[MATERIAL FOR THIS EXERCISE Boundary: Start]

-- ==== Sys2Proof/Tests/Slice0.lean ====
section
/-!
SUPPORT. Tests of the model against values that the spec gives or that follow from it by hand, and a witness for the hypotheses of every
statement.
-/
namespace Sys2Proof.Tests
set_option Elab.async false
open Sys2Proof Sys2Proof.Machine

/-! ### Well-formedness: an ill-formed term for each check -/

/-- A layout-F payload with every field 0 and RB = 1. -/
def zf : OpF := { rb := true, ge := false, gn := false, gd := 0, d := 0, a := 0, b := 0, c := 0, m := 0 }

/-- The valid forms beside which the tests below change one field. -/
theorem test_wf_valid : wellFormed (.add { zf with d := 4, a := 1, b := 2 }) = true ∧ wellFormed (.exit zf) = true ∧
    wellFormed (.movw { rb := true, ge := false, gn := false, gd := 0, d := 3, imm := 7 }) = true ∧ wellFormed .powerOn = true := by decide
/-- R35: GN or GD without GE. -/
theorem test_wf_guard : wellFormed (.add { zf with gn := true }) = false := by decide
/-- R35: a guard on a group-class word. -/
theorem test_wf_guard_class : wellFormed (.uadd { zf with ge := true }) = false := by decide
/-- R46: an unused field that is not 0. -/
theorem test_wf_unused : wellFormed (.add { zf with c := 1 }) = false := by decide
/-- R46: a reserved bit of M. -/
theorem test_wf_reserved_m : wellFormed (.add { zf with m := 1 }) = false := by decide
/-- R33: a type that the instruction does not accept (fadd.s32). -/
theorem test_wf_type : wellFormed (.fadd zf) = false := by decide
/-- R31: a vector destination that is no V register. -/
theorem test_wf_destination : wellFormed (.add { zf with d := 128 }) = false := by decide
/-- R31: an odd pair. -/
theorem test_wf_pair : wellFormed (.add { zf with d := 1, m := 2 * 2048 }) = false := by decide
/-- R226: UADD takes .s64 and .n64 alone; R30: its uniform fields name S0 to S255. -/
theorem test_wf_uniform : wellFormed (.uadd { zf with d := 128 }) = false ∧
    wellFormed (.uadd { zf with d := 128, a := 127, b := 255, m := 0x1000 }) = true ∧
    wellFormed (.uadd { zf with d := 255, m := 0x1000 }) = true := by decide
/-- R30: an interval register beyond X31. -/
theorem test_wf_interval : wellFormed (.xadd { zf with d := 32 }) = false := by decide
/-- R51: an immediate shift count above 31. -/
theorem test_wf_shift_count : wellFormed (.shlImm { rb := true, ge := false, gn := false, gd := 0, d := 0, a := 0, imm := 32 }) = false := by
  decide
/-- R41: a control transfer with RB = 0. -/
theorem test_wf_control_rb : wellFormed (.exit { zf with rb := false }) = false := by decide
/-- R38: two destinations of a paired word in one bank. -/
theorem test_wf_banks : wellFormed (.pairedWord
    { rb := true, s0 := { op := 1, d := 4, a := 1, b := 2 }, s1 := { op := 1, d := 8, a := 2, b := 3 } }) = false := by decide
/-- R39: a slot operation that the map does not hold. -/
theorem test_wf_slot : wellFormed (.pairedWord
    { rb := true, s0 := { op := 0x18, d := 4, a := 1, b := 2 }, s1 := { op := 1, d := 9, a := 2, b := 3 } }) = false := by decide
/-- R48: an implemented hint is no other hint. -/
theorem test_wf_hint : wellFormed (.hintNop { rb := false, idx := 2, rest := 0 }) = false := by decide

[MATERIAL FOR THIS EXERCISE Boundary: End]

PROBLEM DESCRIPTION. Write down exactly every line of the material above up to and including the line containing "without GE. -/".

TASK RESPONSE.
-- ==== Sys2Proof/Tests/Slice0.lean ====
section
/-!
SUPPORT. Tests of the model against values that the spec gives or that follow from it by hand, and a witness for the hypotheses of every
statement.
-/
namespace Sys2Proof.Tests
set_option Elab.async false
open Sys2Proof Sys2Proof.Machine

/-! ### Well-formedness: an ill-formed term for each check -/

/-- A layout-F payload with every field 0 and RB = 1. -/
def zf : OpF := { rb := true, ge := false, gn := false, gd := 0, d := 0, a := 0, b := 0, c := 0, m := 0 }

/-- The valid forms beside which the tests below change one field. -/
theorem test_wf_valid : wellFormed (.add { zf with d := 4, a := 1, b := 2 }) = true ∧ wellFormed (.exit zf) = true ∧
    wellFormed (.movw { rb := true, ge := false, gn := false, gd := 0, d := 3, imm := 7 }) = true ∧ wellFormed .powerOn = true := by decide
/-- R35: GN or GD without GE. -/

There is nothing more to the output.